Border Patrol claims these were strictly isolated incidents.
“Several years ago,” Hernandez said, “we had some agents caught on film doing something that we wish they hadn’t done, which is destroying or moving some water jugs in the desert. Agents have been instructed since that point that we are not to touch anything in the desert. If somebody sees something or an agent doing something they’re not supposed to, they’re welcome to call the United States Border Patrol and address that with us.”
Given the extensiveness of the abuse documentation report No More Deaths released, the group doesn’t believe these were one-time occurrences.
“The idea that it’s a few rogue agents does not line up with the massive scale of destruction of humanitarian aid supplies,” Jackson said.
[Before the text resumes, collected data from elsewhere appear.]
-- ==== Sys2Proof/Decode.lean ====
section
/-! DEFINITION. The decoder of codes, total, rejecting by name, and after it the encoder. The selector words are those
of R95 and R96 with the state codes of D37; symbols, classes and results are decoded by R80, R91, R92 and R93. -/

namespace Sys2Proof

open Sys2Proof.Machine

/-- Why a code is no instruction. -/
inductive DecodeError where
  /-- The selected unit is idle and the host asks nothing of it: it has no step (R130, R170, R243). Safe. -/
  | noStep
  /-- A state code 101, 110 or 111 (R95, R96, R98): the spec calls it unused and gives it no rule. Safe. -/
  | unusedState
  /-- `D.tries > START_TRIES`: neither guard of R96 holds, so no rule selects a step; no reachable state. Safe. -/
  | noGuard
  /-- The segments are no symbol of that place of a telegram (R80, R89). Safe. -/
  | noSymbol
  /-- A frame word at the encoder that is not `ADDR ++ c ++ ~c` (R86). Safe. -/
  | noFrameWord
  /-- A frame result whose valid flag is not `i == ~c` (R93). Safe. -/
  | noResult
  /-- TXKEY with a key outside KEY1..KEY5 (R97, D36). Safe: the spec refuses it. -/
  | unknownKey
deriving DecidableEq, Repr

/-- What the decoder answers. -/
inductive Decoded where
  | ok (i : Instr)
  | rejected (e : DecodeError)
deriving DecidableEq, Repr

/-- The codes of `E.st` (R95). -/
def encStCode : EncSt → BitVec 3
  | .idle => 0b000#3
  | .pre => 0b001#3
  | .start => 0b010#3
  | .data => 0b011#3
  | .stop => 0b100#3

/-- The codes of `E.ph` (R95). -/
def phaseCode : Phase → BitVec 1
  | .burst => 0b0#1
  | .space => 0b1#1

/-- The codes of `D.st` (R96). -/
def decStCode : DecSt → BitVec 3
  | .idle => 0b000#3
  | .await => 0b001#3
  | .synced => 0b010#3
  | .read => 0b011#3
  | .done => 0b100#3

/-- The state a code stands for; none for the unused codes (R95, R98). -/
def encStOfCode (w : BitVec 3) : Option EncSt :=
  match w.toNat with
  | 0 => some .idle
  | 1 => some .pre
  | 2 => some .start
  | 3 => some .data
  | 4 => some .stop
  | _ => none

/-- The state a code stands for; none for the unused codes (R96, R98). -/
def decStOfCode (w : BitVec 3) : Option DecSt :=
  match w.toNat with
  | 0 => some .idle
  | 1 => some .await
  | 2 => some .synced
  | 3 => some .read
  | 4 => some .done
  | _ => none

/-- The phase a code stands for (R95). -/
def phaseOfCode (w : BitVec 1) : Phase := if w = 0b1#1 then .space else .burst

/-- The encoder's selector word, `E.st ++ E.ph` (R95). -/
def encSelector (st : EncSt) (ph : Phase) : BitVec 4 := encStCode st ++ phaseCode ph

/-- ENC_SEL (R95). A request selects TRANSMIT in every state: in a busy one it is the TRANSMIT of R132. -/
def decodeEncSel (sel : BitVec 4) (request : Option Byte) : Decoded :=
  match encStOfCode (sel.extractLsb' 1 3) with
  | none => .rejected .unusedState
  | some st =>
    match request with
    | some c => .ok (.transmit c)
    | none =>
      match st, phaseOfCode (sel.extractLsb' 0 1) with
      | .idle, _ => .rejected .noStep
      | .pre, .burst => .ok .ePreBurst
      | .pre, .space => .ok .ePreSpace
      | .start, .burst => .ok .eStartBurst
      | .start, .space => .ok .eStartSpace
      | .data, .burst => .ok .eDataBurst
      | .data, .space => .ok .eDataSpace
      | .stop, _ => .ok .eStop

/-- DEC_SEL (R96). A request selects RECEIVE in every state: in a busy one it is the RECEIVE of R172. -/
def decodeDecSel (sel : BitVec 3) (request : Bool) (tries : Ordering) : Decoded :=
  match decStOfCode sel with
  | none => .rejected .unusedState
  | some st =>
    if request then .ok .receive
    else
      match st, tries with
      | .idle, _ => .rejected .noStep
      | .await, .eq => .ok .dNostart
      | .await, .lt => .ok .dAwaitRead
      | .await, .gt => .rejected .noGuard
      | .synced, _ => .ok .dGuard
      | .read, _ => .ok .dReadBit
      | .done, _ => .rejected .noStep

/-- The row of a symbol. -/
def symInstr : Sym → Instr
  | .zero => .symZero
  | .one => .symOne
  | .start => .symStart
  | .pre0 => .symPre0
  | .stop => .symStop

/-- The symbols that may stand in a state of the telegram (R80, R89). -/
def symsOf : EncSt → List Sym
  | .idle => []
  | .pre => [.pre0]
  | .start => [.start]
  | .data => [.zero, .one]
  | .stop => [.stop]

/-- The state of the telegram a symbol is emitted in (R80, R89). -/
def symPosition : Sym → EncSt
  | .zero => .data
  | .one => .data
  | .start => .start
  | .pre0 => .pre
  | .stop => .stop

/-- SYMBOL (R80): the symbol of that place that has these segments. The place tells SYM_PRE0 from SYM_ZERO when TEC
is 0 (R84, R99). -/
def decodeSymbol (k : EncConfig) (position : EncSt) (segs : List Segment) : Decoded :=
  match (symsOf position).find? (fun y => decide (symSegs k y = segs)) with
  | some y => .ok (symInstr y)
  | none => .rejected .noSymbol

/-- FRAME24 (R86): the three fields of the word. -/
def decodeFrame24 (b : Build) (side : Side) (w : Frame24) : Decoded :=
  match side with
  | .decoder => .ok (.frameWord .decoder (addressField w) (commandField w) (inverseField w))
  | .encoder =>
    if formedByEncoder b (addressField w) (commandField w) (inverseField w) then
      .ok (.frameWord .encoder (addressField w) (commandField w) (inverseField w))
    else .rejected .noFrameWord

/-- CLASS_AWAIT (R91). -/
def decodeAwait (e : Nat) (r : Reading) : Instr :=
  match r, classifyAwait e r with
  | some d, .inBand => .awIn d
  | some d, _ => .awOut d
  | none, _ => .awTimeout

/-- CLASS_READ (R92). -/
def decodeRead (e : Nat) (r : Reading) : Instr :=
  match r, classifyRead e r with
  | none, _ => .rbTimeout
  | some d, .abortShort => .rbAbortShort d
  | some d, .abortLong => .rbAbortLong d
  | some d, .one => .rbOne d
  | some d, _ => .rbZero d

/-- RESULT (R93). -/
def decodeResult : Result → Decoded
  | .empty => .ok .empty
  | .incomplete => .ok .incomplete
  | .noStart => .ok .noStart
  | .frame a c i valid =>
    if valid = decide (i = complement c) then
      .ok (if valid then .frameValidTrue a c i else .frameValidFalse a c i)
    else .rejected .noResult

/-- The decoder, total on every code. -/
def decode (b : Build) : Code → Decoded
  | .encSel sel request => decodeEncSel sel request
  | .decSel sel request tries => decodeDecSel sel request tries
  | .symbol position segs => decodeSymbol b.enc position segs
  | .frame24 side w => decodeFrame24 b side w
  | .classAwait r => .ok (decodeAwait b.dec.err r)
  | .classRead r => .ok (decodeRead b.dec.err r)
  | .result x => decodeResult x
  | .pseudo k => if keyInRange k then .ok (.txkey k) else .rejected .unknownKey
  | .event => .ok .reset

/-- The code of a symbol (R80). -/
def encodeSymbol (k : EncConfig) (y : Sym) : Code := .symbol (symPosition y) (symSegs k y)

/-- The encoder: the code of an instruction, from the same tables. TRANSMIT and RECEIVE are encoded with the selector
of an idle unit (R95, R96). -/
def encode (b : Build) : Instr → Code
  | .transmit c => .encSel 0b0000#4 (some c)
  | .ePreBurst => .encSel 0b0010#4 none
  | .ePreSpace => .encSel 0b0011#4 none
  | .eStartBurst => .encSel 0b0100#4 none
  | .eStartSpace => .encSel 0b0101#4 none
  | .eDataBurst => .encSel 0b0110#4 none
  | .eDataSpace => .encSel 0b0111#4 none
  | .eStop => .encSel 0b1000#4 none
  | .receive => .decSel 0b000#3 true .lt
  | .dNostart => .decSel 0b001#3 false .eq
  | .dAwaitRead => .decSel 0b001#3 false .lt
  | .dGuard => .decSel 0b010#3 false .lt
  | .dReadBit => .decSel 0b011#3 false .lt
  | .symZero => encodeSymbol b.enc .zero
  | .symOne => encodeSymbol b.enc .one
  | .symStart => encodeSymbol b.enc .start
  | .symPre0 => encodeSymbol b.enc .pre0
  | .symStop => encodeSymbol b.enc .stop
  | .frameWord side a c i => .frame24 side (packFrame a c i)
  | .awIn d => .classAwait (some d)
  | .awTimeout => .classAwait none
  | .awOut d => .classAwait (some d)
  | .rbTimeout => .classRead none
  | .rbAbortShort d => .classRead (some d)
  | .rbAbortLong d => .classRead (some d)
  | .rbOne d => .classRead (some d)
  | .rbZero d => .classRead (some d)
  | .frameValidTrue a c i => .result (.frame a c i true)
  | .frameValidFalse a c i => .result (.frame a c i false)
  | .incomplete => .result .incomplete
  | .noStart => .result .noStart
  | .empty => .result .empty
  | .txkey k => .pseudo k
  | .reset => .event

/-- The code that nbits bits of an opcode-table word stand for. Up to 3 bits are a DEC_SEL word, up to 8 an ENC_SEL
word, 24 a frame word at the decoder. In whole bytes a DEC_SEL word is the same number as an ENC_SEL word of another
row (RECEIVE and TRANSMIT are both 0): 8 bits are read as ENC_SEL (assumption log 10). A word of state IDLE comes
with the request that R95 or R96 asks for, its operand c zero. -/
def tableCode (nbits w : Nat) : Option Code :=
  if nbits ≤ 3 then
    if w < 8 then
      some (.decSel (BitVec.ofNat 3 w) (w == 0 || w == 4) .lt)
    else none
  else if nbits ≤ 8 then
    if w < 16 then
      some (.encSel (BitVec.ofNat 4 w) (if w < 2 then some 0#8 else none))
    else none
  else if nbits = 24 then
    if w < 2 ^ 24 then some (.frame24 .decoder (BitVec.ofNat 24 w)) else none
  else none

/-- The decoder's answer to a code that needs no configuration. -/
def decodeTableCode : Code → Decoded
  | .encSel sel request => decodeEncSel sel request
  | .decSel sel request tries => decodeDecSel sel request tries
  | .frame24 _ w => .ok (.frameWord .decoder (addressField w) (commandField w) (inverseField w))
  | _ => .rejected .noSymbol

/-- The instruction the decoder reads from a word of the opcode table. -/
def decodeTableWord (nbits w : Nat) : Option Instr :=
  match tableCode nbits w with
  | none => none
  | some c =>
    match decodeTableCode c with
    | .ok i => some i
    | .rejected _ => none

end Sys2Proof
end

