-- ==== Sys2Proof/Machine/Results.lean ====
section
/-! DEFINITION. The result rows (R93). A result names the outcome of an attempt: its meaning is the decoder step that
writes it to D.res, where that step is selected and writes it (R221, R222; assumption log 8). -/

namespace Sys2Proof.Machine

/-- `Frame{valid=true}` (R93, R180): the 24th reading completes a, c, i with `i == ~c`. -/
def execFrameValidTrue (a c i : Byte) (s : State) : Host.Outcome State Fault Refusal :=
  whenSelected (completedWord s = some (packFrame a c i) ∧ validFlag c i = true) (readBitStep s)

/-- `Frame{valid=false}` (R93, R181): the 24th reading completes a, c, i with `i != ~c`. -/
def execFrameValidFalse (a c i : Byte) (s : State) : Host.Outcome State Fault Refusal :=
  whenSelected (completedWord s = some (packFrame a c i) ∧ validFlag c i = false) (readBitStep s)

/-- `Incomplete` (R93, R177): sync was achieved, and the next reading is an abort. -/
def execIncomplete (s : State) : Host.Outcome State Fault Refusal :=
  whenSelected (s.dec.st = .read ∧ readBit? s.cfg.dec.err (nextAnswer s) = none) (abort (bitMeasure s))

/-- `NoStart` (R93): the budget is spent (R173), or the next AwaitStart read times out under the policy of R13
(R174). -/
def execNoStart (s : State) : Host.Outcome State Fault Refusal :=
  match triesGuard s with
  | .eq => whenSelected (s.dec.st = .await) (budgetSpent s)
  | .lt =>
    whenSelected (s.dec.st = .await ∧ nextAnswer s = none ∧ s.cfg.dec.awaitTimeoutEnds = true)
      (finish .noStart (awaitMeasure s))
  | .gt => .refused .notSelected

/-- `EMPTY` (R93): a new attempt clears the result register (R47, R171). -/
def execEmpty (s : State) : Host.Outcome State Fault Refusal :=
  whenSelected (decBusy s = false ∧ wellFormedDec s.cfg.dec = true) (startAttempt s)

end Sys2Proof.Machine
end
Hours after the videos were released in January 2018, Border Patrol arrested Scott Warren, the No More Deaths volunteer and ASU instructor, while conducting surveillance on a building near Ajo where No More Deaths conducts humanitarian work. They also arrested two undocumented immigrants who were with Warren.
Warren is charged with felony harboring and conspiracy, as well as separate misdemeanor charges stemming from his volunteer work on Cabeza Prieta.
Jackson said Warren’s attorneys have won a motion asserting that if the prosecution uses rescue beacons in their argument, they must provide the appropriate data to show the beacons are effective.
“If there is data to prove then we’ll find out. If there’s not, then they can’t use that as an argument because it’s based on nothing,” she said.
No More Deaths says it won’t abandon humanitarian efforts despite the charges against its volunteers.
“We’re not stopping our work just because the government is trying to criminalize us,” Jackson said. “The need for humanitarian aid along the U.S.-Mexico border is massive, we are but one of many organizations that are trying to respond to that. While many, many people have died on these land jurisdictions this winter, many more people are probably going to die this summer. So we’re preparing for a really hot summer in an area that we have even less access to because of these cases.”